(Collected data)
☆ ☆ ☆ ☆ ☆ ☆ ☆

-- ==== Sys2Proof/Laws/State.lean ====
section
/-! SUPPORT. One lemma for each field of State under each update, so that no later proof unfolds a record update; what a
register read gives after an update; the register file's read-after-write law. -/

namespace Sys2Proof.Machine

variable (s : State)

@[simp] theorem writeReg_pc (r : RegIdx) (v : Word) : (s.writeReg r v).pc = s.pc := by unfold State.writeReg; split <;> rfl
@[simp] theorem writeReg_mem (r : RegIdx) (v : Word) : (s.writeReg r v).mem = s.mem := by unfold State.writeReg; split <;> rfl
@[simp] theorem writeReg_status (r : RegIdx) (v : Word) : (s.writeReg r v).status = s.status := by unfold State.writeReg; split <;> rfl
@[simp] theorem writeReg_cause (r : RegIdx) (v : Word) : (s.writeReg r v).cause = s.cause := by unfold State.writeReg; split <;> rfl
@[simp] theorem writeReg_info (r : RegIdx) (v : Word) : (s.writeReg r v).info = s.info := by unfold State.writeReg; split <;> rfl
@[simp] theorem writeReg_out (r : RegIdx) (v : Word) : (s.writeReg r v).out = s.out := by unfold State.writeReg; split <;> rfl
@[simp] theorem writeReg_cfg (r : RegIdx) (v : Word) : (s.writeReg r v).cfg = s.cfg := by unfold State.writeReg; split <;> rfl
@[simp] theorem writeReg_readMem (r : RegIdx) (v : Word) (a : Nat) : (s.writeReg r v).readMem a = s.readMem a := by
  simp [State.readMem]

@[simp] theorem setPc_regs (t : Word) : (s.setPc t).regs = s.regs := rfl
@[simp] theorem setPc_mem (t : Word) : (s.setPc t).mem = s.mem := rfl
@[simp] theorem setPc_status (t : Word) : (s.setPc t).status = s.status := rfl
@[simp] theorem setPc_cause (t : Word) : (s.setPc t).cause = s.cause := rfl
@[simp] theorem setPc_info (t : Word) : (s.setPc t).info = s.info := rfl
@[simp] theorem setPc_out (t : Word) : (s.setPc t).out = s.out := rfl
@[simp] theorem setPc_cfg (t : Word) : (s.setPc t).cfg = s.cfg := rfl
@[simp] theorem setPc_pc (t : Word) : (s.setPc t).pc = t := rfl
@[simp] theorem setPc_readReg (t : Word) (r : RegIdx) : (s.setPc t).readReg r = s.readReg r := rfl
@[simp] theorem setPc_readMem (t : Word) (a : Nat) : (s.setPc t).readMem a = s.readMem a := by
  simp [State.readMem]

@[simp] theorem advance_regs : (s.advance).regs = s.regs := rfl
@[simp] theorem advance_mem : (s.advance).mem = s.mem := rfl
@[simp] theorem advance_status : (s.advance).status = s.status := rfl
@[simp] theorem advance_cause : (s.advance).cause = s.cause := rfl
@[simp] theorem advance_info : (s.advance).info = s.info := rfl
@[simp] theorem advance_out : (s.advance).out = s.out := rfl
@[simp] theorem advance_cfg : (s.advance).cfg = s.cfg := rfl
@[simp] theorem advance_pc : (s.advance).pc = s.pc + 4#32 := rfl
@[simp] theorem advance_readReg (r : RegIdx) : (s.advance).readReg r = s.readReg r := rfl
@[simp] theorem advance_readMem (a : Nat) : (s.advance).readMem a = s.readMem a := by
  simp [State.readMem]

@[simp] theorem emit_regs (bs : List Byte) : (s.emit bs).regs = s.regs := rfl
@[simp] theorem emit_pc (bs : List Byte) : (s.emit bs).pc = s.pc := rfl
@[simp] theorem emit_mem (bs : List Byte) : (s.emit bs).mem = s.mem := rfl
@[simp] theorem emit_status (bs : List Byte) : (s.emit bs).status = s.status := rfl
@[simp] theorem emit_cause (bs : List Byte) : (s.emit bs).cause = s.cause := rfl
@[simp] theorem emit_info (bs : List Byte) : (s.emit bs).info = s.info := rfl
@[simp] theorem emit_cfg (bs : List Byte) : (s.emit bs).cfg = s.cfg := rfl
@[simp] theorem emit_out (bs : List Byte) : (s.emit bs).out = s.out ++ bs := rfl
@[simp] theorem emit_readReg (bs : List Byte) (r : RegIdx) : (s.emit bs).readReg r = s.readReg r := rfl
@[simp] theorem emit_readMem (bs : List Byte) (a : Nat) : (s.emit bs).readMem a = s.readMem a := by
  simp [State.readMem]

@[simp] theorem raise_regs (f : Raised) : (s.raise f).regs = s.regs := rfl
@[simp] theorem raise_pc (f : Raised) : (s.raise f).pc = s.pc := rfl
@[simp] theorem raise_mem (f : Raised) : (s.raise f).mem = s.mem := rfl
@[simp] theorem raise_out (f : Raised) : (s.raise f).out = s.out := rfl
@[simp] theorem raise_cfg (f : Raised) : (s.raise f).cfg = s.cfg := rfl
@[simp] theorem raise_status (f : Raised) : (s.raise f).status = .faulted := rfl
@[simp] theorem raise_cause (f : Raised) : (s.raise f).cause = f.cause := rfl
@[simp] theorem raise_info (f : Raised) : (s.raise f).info = f.info := rfl
@[simp] theorem raise_readReg (f : Raised) (r : RegIdx) : (s.raise f).readReg r = s.readReg r := rfl
@[simp] theorem raise_readMem (f : Raised) (a : Nat) : (s.raise f).readMem a = s.readMem a := by
  simp [State.readMem]

@[simp] theorem haltExit_regs : (s.haltExit).regs = s.regs := rfl
@[simp] theorem haltExit_pc : (s.haltExit).pc = s.pc := rfl
@[simp] theorem haltExit_mem : (s.haltExit).mem = s.mem := rfl
@[simp] theorem haltExit_cause : (s.haltExit).cause = s.cause := rfl
@[simp] theorem haltExit_info : (s.haltExit).info = s.info := rfl
@[simp] theorem haltExit_out : (s.haltExit).out = s.out := rfl
@[simp] theorem haltExit_cfg : (s.haltExit).cfg = s.cfg := rfl
@[simp] theorem haltExit_status : (s.haltExit).status = .exited := rfl
@[simp] theorem haltExit_readReg (r : RegIdx) : (s.haltExit).readReg r = s.readReg r := rfl
@[simp] theorem haltExit_readMem (a : Nat) : (s.haltExit).readMem a = s.readMem a := by
  simp [State.readMem]

@[simp] theorem nextPc_eq : s.nextPc = s.pc + 4#32 := rfl

/-- Register 0 reads zero (R21). -/
@[simp] theorem readReg_zero : s.readReg 0#5 = 0#32 := rfl

/-- A write to register 0 has no effect (R21). -/
@[simp] theorem writeReg_zero (v : Word) : s.writeReg 0#5 v = s := rfl

theorem readReg_of_ne_zero {r : RegIdx} (h : r ≠ 0#5) : s.readReg r = s.regs[r.toNat]'r.isLt := by
  simp [State.readReg, h]

/-- The register written reads the value, unless it is register 0; every other register reads as before (R20, R21). -/
theorem readReg_writeReg (d r : RegIdx) (v : Word) :
    (s.writeReg d v).readReg r = if r = d ∧ r ≠ 0#5 then v else s.readReg r := by
  by_cases hr : r = 0#5
  · subst hr; simp
  by_cases hd : d = 0#5
  · subst hd; simp [hr]
  by_cases hrd : r = d
  · subst hrd; simp [State.readReg, State.writeReg, hr]
  · have h : d.toNat ≠ r.toNat := fun h => hrd (BitVec.eq_of_toNat_eq h.symm)
    have h2 : (s.regs.set d.toNat v d.isLt)[r.toNat]'r.isLt = s.regs[r.toNat]'r.isLt :=
      Vector.getElem_set_ne _ r.isLt h
    simp [State.readReg, State.writeReg, hr, hd, hrd, h2]

/-- The stored cell 0 never changes. -/
@[simp] theorem writeReg_cell_zero (d : RegIdx) (v : Word) : (s.writeReg d v).regs[0] = s.regs[0] := by
  by_cases hd : d = 0#5
  · subst hd; rfl
  · have h : d.toNat ≠ 0 := fun h => hd (BitVec.eq_of_toNat_eq h)
    simp [State.writeReg, hd, Vector.getElem_set_ne, h]

end Sys2Proof.Machine
end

☆ ☆ ☆ ☆ ☆ ☆ ☆

▶ [Task to carry out]: Please return the lines above that run from the line containing "s.cause := by unfold State.writeReg; split <;> rfl" to the line containing "s.info := by unfold State.writeReg; split <;> rfl", inclusive, exactly and with no other lines.

▶ [Response]:
@[simp] theorem writeReg_cause (r : RegIdx) (v : Word) : (s.writeReg r v).cause = s.cause := by unfold State.writeReg; split <;> rfl
@[simp] theorem writeReg_info (r : RegIdx) (v : Word) : (s.writeReg r v).info = s.info := by unfold State.writeReg; split <;> rfl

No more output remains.